Et quand est ce que l’artiste peintre l’a définitivement remporté sur l’écrivain et le poète ?
C’était à Tanger où je suis arrivé pour travailler comme commercial. J’avais découvert la galerie Delacroix de l’Institut français et cela m’a permis de découvrir énormément d’artistes Marocains et étrangers. Grâce à cette galerie, j’ai aujourd’hui de très bonnes relations avec beaucoup d’artistes et même des écrivains.
Et qui a été à l’origine de votre relation avec la Beat generation que vous aimez tant dessiner jusqu’à être le sujet principal de votre exposition à la librairie/galerie les insolites?
Quand j’étais étudiant à la faculté de Kenitra, j’avais eu l’énorme chance d’avoir comme professeur, Mourad el Mkinsi, qui est un grand romancier. Un jour, il nous a raconté son voyage à Tanger avec d’autres étudiants pour découvrir le monde de Paul Bowles, sa femme Jane et ses amis de la Beat generation.
Depuis, ce nom est resté gravé dans ma mémoire. Plus tard, quand je suis devenu professeur d’anglais, mon amie m’avait envoyé un livre de Paul Bowles. Il était le premier roman que j’avais lu de lui, suivi par plusieurs autres livres pour ne pas dire tous.
A travers ses livres, Paul Bowles m’a permis de plonger dans sa vie personnelle et celle de tous ses amis formant la Beat generation. Mais il y a aussi toutes ces histoires racontées par les Tangérois qui sont aussi fascinantes que les romans.

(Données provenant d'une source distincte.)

-- ==== Sys2Proof/Machine/Regs.lean ====
section
/-! DEFINITION.
The register map of the device, written from the register tables of spec/03 to spec/22 and the page
directory of R98.  `R` holds one slot address for each register (page * 512 + slot index, R70) and one
bit field for each named field, `E` one bit number for each page event, `P` one page number for each page,
and `pageDir` is the directory with the layout of each page.  Reserved fields are in no mask: they read 0 and
ignore writes (R8).
-/
namespace Sys2Proof.Machine

/-- A field of a register: the slot address, the lowest bit and the width. -/
structure Fld where
  slot : Nat
  lo : Nat
  w : Nat
  deriving DecidableEq, Repr

/-- One row of a page map: `count` elements, `stride` slots apart, each of `n` slots, from slot index `lo`.
The masks name the writable bits by access code (R9); `time` is 1 for T108, 2 for S72 (R3, R4);
`reset` is the reset word of each slot. -/
structure RegDef where
  lo : Nat
  count : Nat
  stride : Nat
  n : Nat
  rw : Nat
  rws : Nat
  w1c : Nat
  wc : Nat
  time : Nat
  reset : Nat
  deriving DecidableEq, Repr

/-- One row of the page directory (R98), with the header contents of R87 for each page of the family:
first page, number of pages, first event source, island code of the first page (R99; 16 marks the pages kept in all three
cores, 17 the pages of the port's coach), PG_CAP, the defined events, the events enabled at reset (R102), whether PG_CTRL.EN acts (R88), the
RS groups by first and last slot index (R95), and the registers. -/
structure PageRow where
  first : Nat
  count : Nat
  source : Nat
  island : Nat
  cap : Nat
  evts : Nat
  evtEn : Nat
  enActs : Bool
  rs : List (Nat × Nat)
  regs : List RegDef
  deriving DecidableEq, Repr

/-! ## Page numbers (R98) -/
namespace P
abbrev GLB : Nat := 0
abbrev BOOT : Nat := 1
abbrev EVT : Nat := 2
abbrev FLT : Nat := 3
abbrev REC : Nat := 4
abbrev AO : Nat := 5
abbrev PWR : Nat := 6
abbrev THM : Nat := 7
abbrev TMP : Nat := 8
abbrev NVM : Nat := 9
abbrev TCORE (k : Nat) : Nat := 16 + k
abbrev VOTE : Nat := 19
abbrev SEL : Nat := 32
abbrev SRV : Nat := 33
abbrev HOLD : Nat := 34
abbrev OUT : Nat := 35
abbrev TEB : Nat := 36
abbrev CAND (k : Nat) : Nat := 48 + k
abbrev PLL (k : Nat) : Nat := 64 + k
abbrev TIC (k : Nat) : Nat := 72 + k
abbrev GNS : Nat := 80
abbrev CO (k : Nat) : Nat := 96 + k
abbrev PRT (k : Nat) : Nat := 128 + k
abbrev STA (k : Nat) : Nat := 160 + k
abbrev SWF : Nat := 192
abbrev BUF : Nat := 193
abbrev DRM : Nat := 194
abbrev CLT : Nat := 200
abbrev TTB : Nat := 201
abbrev RATE : Nat := 202
abbrev KEY : Nat := 208
abbrev ATT : Nat := 209
abbrev LCY : Nat := 210
abbrev GEN : Nat := 224
abbrev SHNT : Nat := 225
abbrev PROVE : Nat := 226
abbrev DUG : Nat := 240
abbrev PCI : Nat := 256
abbrev SPI : Nat := 257
abbrev DMA : Nat := 258
end P
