/-- The UTC offset has moved by `d` seconds: every running UTC output follows from its next period (R207). -/
def State.outLeap (s : State) (d : Int) : State :=
  (List.range 4).foldl (fun t n =>
    let o := n + 4
    if t.get (outSrc o) = 1 ∧ t.flag (R.OUT_PULSE_CFG_EPOCH n) then
      let c := t.outOf o
      let p : Int := max 1 (t.get (R.OUT_PULSE_PERIOD_NS n)) * nsX
      let big := p * max 1 (t.get (R.OUT_PULSE_FRAME_N n))
      let m := (d.natAbs : Int) * secX % big
      let whole := ((d.natAbs : Int) * secX - m) / p
      let sg : Int := if 0 ≤ d then 1 else -1
      t.putOut o { c with leapMove := c.leapMove + sg * m, idx := c.idx - sg * whole }
    else t) s

/-- OUT_REALIGN (R205): each named output's MISALIGN is captured as R and the output is to move by -R; a muted one finishes at once. -/
def execOutRealign (m : Master) (clk pulse tick : Nat) (s : State) : Host.Outcome State Fault Refusal :=
  .next (s.hostCmd m R.OUT_REALIGN_STATUS fun s =>
    let s := s.set R.OUT_REALIGN_STATUS 1
    let now := s.rhTime tick * 1000
    (List.range 8).foldl (fun t o =>
      let src := t.get (outSrc o)
      if (if o < 4 then bitOn clk o else bitOn pulse (o - 4)) && decide (src = 1 ∨ src = 2) then
        let c := t.outOf o
        let t := t.putOut o { c with named := true, move := -(t.rdS (misSlot o)) * s72X }
        if o < 4 then t.setFlag (outSlewing o) (decide (t.rdS (misSlot o) ≠ 0))
        else if !c.high && decide (now + 1000 * nsX ≤ c.nextT) then t.takeMoves o (c.nextT - now) else t
      else t) s)

/-- One millisecond of CLK_OUT slewing at OUT.CLK_SLEW picoseconds per microsecond (R205). -/
def State.slewClks (s : State) : State :=
  let most : Int := s.get1 R.OUT_CLK_SLEW_PS_PER_US * nsX
  (List.range 4).foldl (fun t n =>
    let c := t.outOf n
    if c.move = 0 ∧ c.compMove = 0 then t
    else
      let a := clampInt (-most) most c.move
      let b := clampInt (-most) most (a + c.compMove) - a
      let t := t.putOut n { c with move := c.move - a, compMove := c.compMove - b }
      let t := t.setMisalign n (t.rdS (misSlot n) + a / s72X)
      t.setFlag (outSlewing n) (decide ((t.outOf n).move ≠ 0 ∨ (t.outOf n).compMove ≠ 0))) s

/-- The CLK_OUTs whose last period has ended by the mark mute (R203, R206). -/
def State.endClks (s : State) : State :=
  (List.range 4).foldl (fun t n => if ((t.outOf n).ending || (t.outOf n).quiet) && decide ((t.outOf n).endT ≤ t.ax.mark * 1000) then t.muteOut n else t) s

/-- REALIGN_DONE (R205): no named output has a move left but what a CLK_OUT slews in less than a millisecond; REALIGNS, STATUS DONE, the event, and a record
of each output moved, whose source stays (R214; log entry 41). -/
def execRealignDone (s : State) : Host.Outcome State Fault Refusal :=
  .next (s.inRh (
    let most : Int := s.get1 R.OUT_CLK_SLEW_PS_PER_US * nsX
    let left (o : Nat) : Bool := (s.outOf o).named && (if o < 4 then decide (most < ((s.outOf o).move.natAbs : Int)) else decide ((s.outOf o).move ≠ 0))
    if s.get R.OUT_REALIGN_STATUS = 1 ∧ !(List.range 8).any left then
      let s := (List.range 8).foldl (fun t o =>
        let c := t.outOf o
        if c.named then
          let t := t.putOut o { c with named := false, move := 0 }
          let t := t.setMisalign o (t.rdS (misSlot o) + c.move / s72X)
          let t := if o < 4 then t.setFlag (outSlewing o) (decide (c.compMove ≠ 0)) else t
          t.trig islRH 0x50 [o, t.get (outSrc o), t.get (outSrc o)]
        else t) s
      ((s.set R.OUT_REALIGN_STATUS 2).bump R.OUT_REALIGNS_COUNT).raise P.OUT E.OUT_REALIGN_DONE
    else s))

/-- DRV_FAULT (R209): the output mutes and is held; its DRV_FAULT bit, line 8 and the event. -/
def execDrvFault (out : Nat) (s : State) : Host.Outcome State Fault Refusal :=
  withUnit out 8 (s.inRh (
    let src := s.get (outSrc out)
    if src = 1 ∨ src = 2 then
      let s := s.muteOut out
      let s := (s.set (outDrv out) 1).putOut out { s.outOf out with drvHeld := true }
      (s.lineOn 8 (1 + out)).raise P.OUT E.OUT_DRV_FAULT
    else s))

/-- OUT_DISABLE (R206): PG_CTRL.EN of the OUT page is cleared; every output mutes at the end of its current period, and BUSY shows it. -/
def execOutDisable (m : Master) (s : State) : Host.Outcome State Fault Refusal :=
  .next (s.hostWrite m (R.PG_CTRL P.OUT) fun s =>
    let s := s.set (R.PG_CTRL_EN P.OUT) 0
    ((List.range 8).foldl State.endOut s).showOutBusy)

/-! ## The commit (R191, R201, R202, R206) -/

/-- A value in force goes back to what it was: the register refuses the committed value. -/
def State.refuse (s : State) (old : Store) (a : Nat) : State := s.wr a (old.read a)

/-- PLL.FREQ outside 32 to 48,000,000,000 is refused with CFG_ERR; a change mutes the PLL's outputs and runs the lock sequence.  A PLL that is OFF and
enabled starts at the commit (R193). -/
def State.commitPll (s : State) (old : Store) (p : Nat) : State :=
  let a := R.PLL_FREQ p
  let f := s.get (R.PLL_FREQ_F p)
  let bad := decide (f < 32 ∨ 48000000000 < f)
  let same := decide (s.rd a = old.read a)
  let s := if !same && bad then (s.refuse old a).raise (P.PLL p) E.PLL_CFG_ERR else s
  if s.get (R.PLL_STATUS_STATE p) = 0 then s.pllStart p false
  else if same || bad then s
  else
      let clks := (List.range 4).filter (fun n => decide ((R.OUT_CLK_CFG_PLL n).of (old.read (R.OUT_CLK_CFG n)) = p))
      let s := clks.foldl (fun t n => t.endOutAs { t with regs := old } n) s
      if s.get (R.PLL_STATUS_STATE p) = 0 ∨ s.get (R.PLL_STATUS_STATE p) = 5 then s else s.pllStart p false

/-- A signed COMP beyond 10,000,000 ps is clamped with CFG_ERR; the difference is moved as R205 moves it. -/
def State.commitComp (s : State) (old : Store) (o : Nat) : State :=
  let f := if o < 4 then R.OUT_CLK_COMP_PS o else R.OUT_PULSE_COMP_PS (o - 4)
  let z := clampInt (-10000000) 10000000 (s.getS f)
  let s := if z = s.getS f then s else (s.setS f z).raise P.OUT E.OUT_CFG_ERR
  let d := z - toSigned 36 (old.read f.slot).toNat
  if d = 0 ∨ s.get (outSrc o) = 0 ∨ s.get (outSrc o) = 3 ∨ !s.outAligned o then s
  else
    let s := s.putOut o { s.outOf o with compMove := (s.outOf o).compMove - d * psX }
    let c := s.outOf o
    let now := s.ax.mark * 1000
    if 4 ≤ o ∧ !c.high ∧ now + 1000 * nsX ≤ c.nextT then s.takeMoves o (c.nextT - now) else s

/-- The period, width and frame of a PULSE_OUT can stand together (R201, R202, R213). -/
def State.pulseOk (s : State) (n : Nat) : Bool :=
  let p := s.get (R.OUT_PULSE_PERIOD_NS n)
  let w := s.get (R.OUT_PULSE_WIDTH_NS n)
  let f := s.get (R.OUT_PULSE_FRAME_N n)
  decide (100 ≤ p ∧ p ≤ 64000000000 ∧ 10 ≤ w ∧ w + 10 ≤ p) && (decide (f < 2) || decide (w * s.get1 (R.OUT_PULSE_FRAME_MULT n) + 10 < p))

/-- The registers of a PULSE_OUT at a commit: values that cannot stand are refused with CFG_ERR, the frame first, then the width and the period. -/
def State.commitPulse (s : State) (old : Store) (n : Nat) : State :=
  let o := n + 4
  let s :=
    if s.pulseOk n then s
    else
      let t := s.raise P.OUT E.OUT_CFG_ERR
      let t1 := t.refuse old (R.OUT_PULSE_FRAME n)
      let t2 := t.refuse old (R.OUT_PULSE_WIDTH n)
      let t3 := t1.refuse old (R.OUT_PULSE_WIDTH n)
      if t1.pulseOk n then t1 else if t2.pulseOk n then t2 else if t3.pulseOk n then t3 else t3.refuse old (R.OUT_PULSE_PERIOD n)
  let moved := decide (s.rd (R.OUT_PULSE_PERIOD n) ≠ old.read (R.OUT_PULSE_PERIOD n)) ||
    decide (s.get (R.OUT_PULSE_FRAME_N n) ≠ (R.OUT_PULSE_FRAME_N n).of (old.read (R.OUT_PULSE_FRAME n))) ||
    decide (s.get (R.OUT_PULSE_CFG_EPOCH n) ≠ (R.OUT_PULSE_CFG_EPOCH n).of (old.read (R.OUT_PULSE_CFG n)))
  if moved then s.endOutAs { s with regs := old } o else s

/-- The source PLL of a CLK_OUT changes: at one frequency at the next change point, else it mutes and starts again (R206). -/
def State.commitClk (s : State) (old : Store) (n : Nat) : State :=
  let pOld := (R.OUT_CLK_CFG_PLL n).of (old.read (R.OUT_CLK_CFG n))
  let pNew := s.get (R.OUT_CLK_CFG_PLL n)
  if pOld = pNew then s
  else if old.read (R.PLL_FREQ pOld) = s.rd (R.PLL_FREQ pNew) then
    let src := s.get (outSrc n)
    if src ≠ 1 ∧ src ≠ 2 then s
    else if s.get (R.PLL_STATUS_STATE pNew) = 3 then (s.changeSrc n 1).showBypass else s.toBypass n
  else s.endOutAs { s with regs := old } n

/-- EN of an output at a commit: cleared, it mutes at the end of its period; a drive fault is forgotten once EN has been cleared and is set (R206, R209). -/
def State.commitEn (s : State) (old : Store) (o : Nat) : State :=
  let f := if o < 4 then R.OUT_CLK_CFG_EN o else R.OUT_PULSE_CFG_EN (o - 4)
  let was := f.of (old.read f.slot)
  if s.get f = was then s
  else if s.get f = 0 then s.endOutAs { s with regs := old } o
  else if (s.outOf o).drvHeld then
    ((s.set (outDrv o) 0).lineOff 8 (1 + o)).putOut o { s.outOf o with drvHeld := false }
  else s

/-- The PLL and OUT registers take force at a commit; `old` holds the values before it. -/
def State.commitOutputs (s : State) (old : Store) : State :=
  let s := (List.range 4).foldl (fun t p => t.commitPll old p) s
  let s := (List.range 4).foldl (fun t n => t.commitPulse old n) s
  let s := (List.range 4).foldl (fun t n => t.commitClk old n) s
  let s := (List.range 8).foldl (fun t o => t.commitComp old o) s
  ((List.range 8).foldl (fun t o => t.commitEn old o) s).showSquelch

end Sys2Proof.Machine
end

Quand j’étais professeur à Oulad Berhil, petite ville près de Taroudant, j’ai aussi pu découvrir la vie et le personnage de l’artiste espagnol Claudio Bravo qui a vécu dans cette région.
Quand les gens regardent les tableaux, ceux qui connaissent bien la vie de Paul, Jane Bourrow et Choukri, savent automatiquement que leurs toiles racontent une histoire qu’ils avaient déjà lu dans un roman. Mes tableaux représentent en effet une histoire de la vie de ces artistes, et sont le résultat de beaucoup de recherches et d’études que j’ai effectuées sur ces personnages.
En regardant une de mes toiles de Paul Bowles ou sa femme, les experts qui connaissent parfaitement leur vie y voient directement le roman qui raconte l’histoire de cette peinture, même son titre parfois.